**What needs to be done:** Write out, word for word, every line in the data below from the one containing "theorem Work.journalPut_net (e" to the one containing "theorem Work.journalPut_run (e", both of them included.

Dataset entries

----------------

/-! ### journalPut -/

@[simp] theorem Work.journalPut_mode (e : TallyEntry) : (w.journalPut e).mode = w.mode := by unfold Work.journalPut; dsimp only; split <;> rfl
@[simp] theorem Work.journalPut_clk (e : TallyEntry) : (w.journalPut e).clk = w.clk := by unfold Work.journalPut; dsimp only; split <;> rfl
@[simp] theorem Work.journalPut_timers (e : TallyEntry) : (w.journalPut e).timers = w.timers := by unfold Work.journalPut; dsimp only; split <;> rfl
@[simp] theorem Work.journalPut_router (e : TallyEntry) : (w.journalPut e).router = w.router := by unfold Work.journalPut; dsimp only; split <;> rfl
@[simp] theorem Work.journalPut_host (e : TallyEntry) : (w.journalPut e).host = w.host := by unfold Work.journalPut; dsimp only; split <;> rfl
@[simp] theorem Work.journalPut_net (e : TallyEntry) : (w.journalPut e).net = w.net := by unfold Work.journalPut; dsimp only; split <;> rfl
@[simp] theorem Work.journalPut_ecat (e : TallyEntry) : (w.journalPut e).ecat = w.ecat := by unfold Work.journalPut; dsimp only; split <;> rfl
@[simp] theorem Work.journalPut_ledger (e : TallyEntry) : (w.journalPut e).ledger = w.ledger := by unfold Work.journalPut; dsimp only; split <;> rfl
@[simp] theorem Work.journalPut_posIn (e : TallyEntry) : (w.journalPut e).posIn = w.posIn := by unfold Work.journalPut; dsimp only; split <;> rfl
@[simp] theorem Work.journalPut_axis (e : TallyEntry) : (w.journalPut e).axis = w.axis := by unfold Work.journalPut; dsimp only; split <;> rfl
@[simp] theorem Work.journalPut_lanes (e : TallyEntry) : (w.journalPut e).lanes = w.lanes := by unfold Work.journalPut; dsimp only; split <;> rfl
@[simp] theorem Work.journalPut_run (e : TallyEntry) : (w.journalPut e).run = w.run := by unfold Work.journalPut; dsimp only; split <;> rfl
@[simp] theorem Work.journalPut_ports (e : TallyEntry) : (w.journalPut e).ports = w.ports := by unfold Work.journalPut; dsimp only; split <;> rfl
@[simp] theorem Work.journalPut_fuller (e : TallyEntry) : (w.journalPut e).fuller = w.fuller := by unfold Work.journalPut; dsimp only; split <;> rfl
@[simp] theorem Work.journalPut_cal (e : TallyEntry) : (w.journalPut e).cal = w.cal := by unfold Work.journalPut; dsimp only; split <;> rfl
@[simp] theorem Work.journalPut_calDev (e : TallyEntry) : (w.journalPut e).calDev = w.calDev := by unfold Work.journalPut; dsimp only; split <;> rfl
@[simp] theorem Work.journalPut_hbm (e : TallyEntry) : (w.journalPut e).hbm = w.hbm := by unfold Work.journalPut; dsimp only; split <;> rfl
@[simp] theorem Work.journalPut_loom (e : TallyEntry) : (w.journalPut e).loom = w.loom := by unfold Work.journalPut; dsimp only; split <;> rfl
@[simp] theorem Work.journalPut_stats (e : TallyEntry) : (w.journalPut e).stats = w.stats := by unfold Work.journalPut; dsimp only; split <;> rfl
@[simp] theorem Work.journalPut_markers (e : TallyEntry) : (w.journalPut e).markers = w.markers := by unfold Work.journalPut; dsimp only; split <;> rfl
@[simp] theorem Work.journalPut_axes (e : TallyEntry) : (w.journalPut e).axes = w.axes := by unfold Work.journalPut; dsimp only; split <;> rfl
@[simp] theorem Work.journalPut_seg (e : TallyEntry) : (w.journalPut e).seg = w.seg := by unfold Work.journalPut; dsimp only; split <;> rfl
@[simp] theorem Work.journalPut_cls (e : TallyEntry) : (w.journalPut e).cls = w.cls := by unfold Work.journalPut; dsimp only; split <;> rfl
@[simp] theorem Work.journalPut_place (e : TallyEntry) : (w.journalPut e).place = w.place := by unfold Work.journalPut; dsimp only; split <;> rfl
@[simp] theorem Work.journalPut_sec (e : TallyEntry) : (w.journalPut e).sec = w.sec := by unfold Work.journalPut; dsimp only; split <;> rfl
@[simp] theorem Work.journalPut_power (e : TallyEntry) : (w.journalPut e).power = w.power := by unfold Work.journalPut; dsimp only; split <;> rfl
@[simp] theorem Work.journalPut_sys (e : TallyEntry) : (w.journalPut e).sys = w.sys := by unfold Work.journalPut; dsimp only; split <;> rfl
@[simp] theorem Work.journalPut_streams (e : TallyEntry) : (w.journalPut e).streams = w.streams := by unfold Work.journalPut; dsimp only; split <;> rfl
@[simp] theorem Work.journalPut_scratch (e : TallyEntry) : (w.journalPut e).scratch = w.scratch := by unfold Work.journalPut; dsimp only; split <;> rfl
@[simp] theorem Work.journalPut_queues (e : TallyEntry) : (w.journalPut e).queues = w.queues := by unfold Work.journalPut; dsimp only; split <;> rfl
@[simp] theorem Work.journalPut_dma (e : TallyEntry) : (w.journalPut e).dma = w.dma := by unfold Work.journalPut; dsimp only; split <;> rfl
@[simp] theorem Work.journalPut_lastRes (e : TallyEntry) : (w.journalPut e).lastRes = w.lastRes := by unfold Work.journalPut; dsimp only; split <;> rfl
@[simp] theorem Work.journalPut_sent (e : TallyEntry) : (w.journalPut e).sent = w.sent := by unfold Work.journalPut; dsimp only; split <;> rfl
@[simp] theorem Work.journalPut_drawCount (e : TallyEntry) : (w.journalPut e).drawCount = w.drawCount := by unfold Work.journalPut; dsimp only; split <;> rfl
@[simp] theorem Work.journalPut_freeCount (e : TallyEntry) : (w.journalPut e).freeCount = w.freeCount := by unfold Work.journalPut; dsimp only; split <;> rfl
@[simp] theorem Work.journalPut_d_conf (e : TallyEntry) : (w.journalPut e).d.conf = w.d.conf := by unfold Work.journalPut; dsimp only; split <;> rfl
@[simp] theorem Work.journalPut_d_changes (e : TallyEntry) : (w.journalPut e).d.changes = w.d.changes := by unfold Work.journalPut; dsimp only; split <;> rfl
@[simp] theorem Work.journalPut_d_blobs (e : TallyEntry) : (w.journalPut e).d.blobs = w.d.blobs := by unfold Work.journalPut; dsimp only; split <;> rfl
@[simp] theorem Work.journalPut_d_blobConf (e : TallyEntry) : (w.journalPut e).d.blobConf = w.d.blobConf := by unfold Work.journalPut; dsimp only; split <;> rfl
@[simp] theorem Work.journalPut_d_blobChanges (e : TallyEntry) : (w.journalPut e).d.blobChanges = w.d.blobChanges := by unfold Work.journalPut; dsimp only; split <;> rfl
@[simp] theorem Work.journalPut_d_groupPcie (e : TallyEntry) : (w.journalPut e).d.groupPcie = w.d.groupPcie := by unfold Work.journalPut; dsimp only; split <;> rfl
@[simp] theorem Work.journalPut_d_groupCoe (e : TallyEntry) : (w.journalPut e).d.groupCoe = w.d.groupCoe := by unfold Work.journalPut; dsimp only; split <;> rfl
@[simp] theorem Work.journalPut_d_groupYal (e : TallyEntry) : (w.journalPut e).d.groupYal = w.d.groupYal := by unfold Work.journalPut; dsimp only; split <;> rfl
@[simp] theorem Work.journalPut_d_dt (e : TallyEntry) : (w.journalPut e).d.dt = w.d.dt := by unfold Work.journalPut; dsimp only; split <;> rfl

----------------

**Answer space:**
@[simp] theorem Work.journalPut_net (e : TallyEntry) : (w.journalPut e).net = w.net := by unfold Work.journalPut; dsimp only; split <;> rfl
@[simp] theorem Work.journalPut_ecat (e : TallyEntry) : (w.journalPut e).ecat = w.ecat := by unfold Work.journalPut; dsimp only; split <;> rfl
@[simp] theorem Work.journalPut_ledger (e : TallyEntry) : (w.journalPut e).ledger = w.ledger := by unfold Work.journalPut; dsimp only; split <;> rfl
@[simp] theorem Work.journalPut_posIn (e : TallyEntry) : (w.journalPut e).posIn = w.posIn := by unfold Work.journalPut; dsimp only; split <;> rfl
@[simp] theorem Work.journalPut_axis (e : TallyEntry) : (w.journalPut e).axis = w.axis := by unfold Work.journalPut; dsimp only; split <;> rfl
@[simp] theorem Work.journalPut_lanes (e : TallyEntry) : (w.journalPut e).lanes = w.lanes := by unfold Work.journalPut; dsimp only; split <;> rfl
@[simp] theorem Work.journalPut_run (e : TallyEntry) : (w.journalPut e).run = w.run := by unfold Work.journalPut; dsimp only; split <;> rfl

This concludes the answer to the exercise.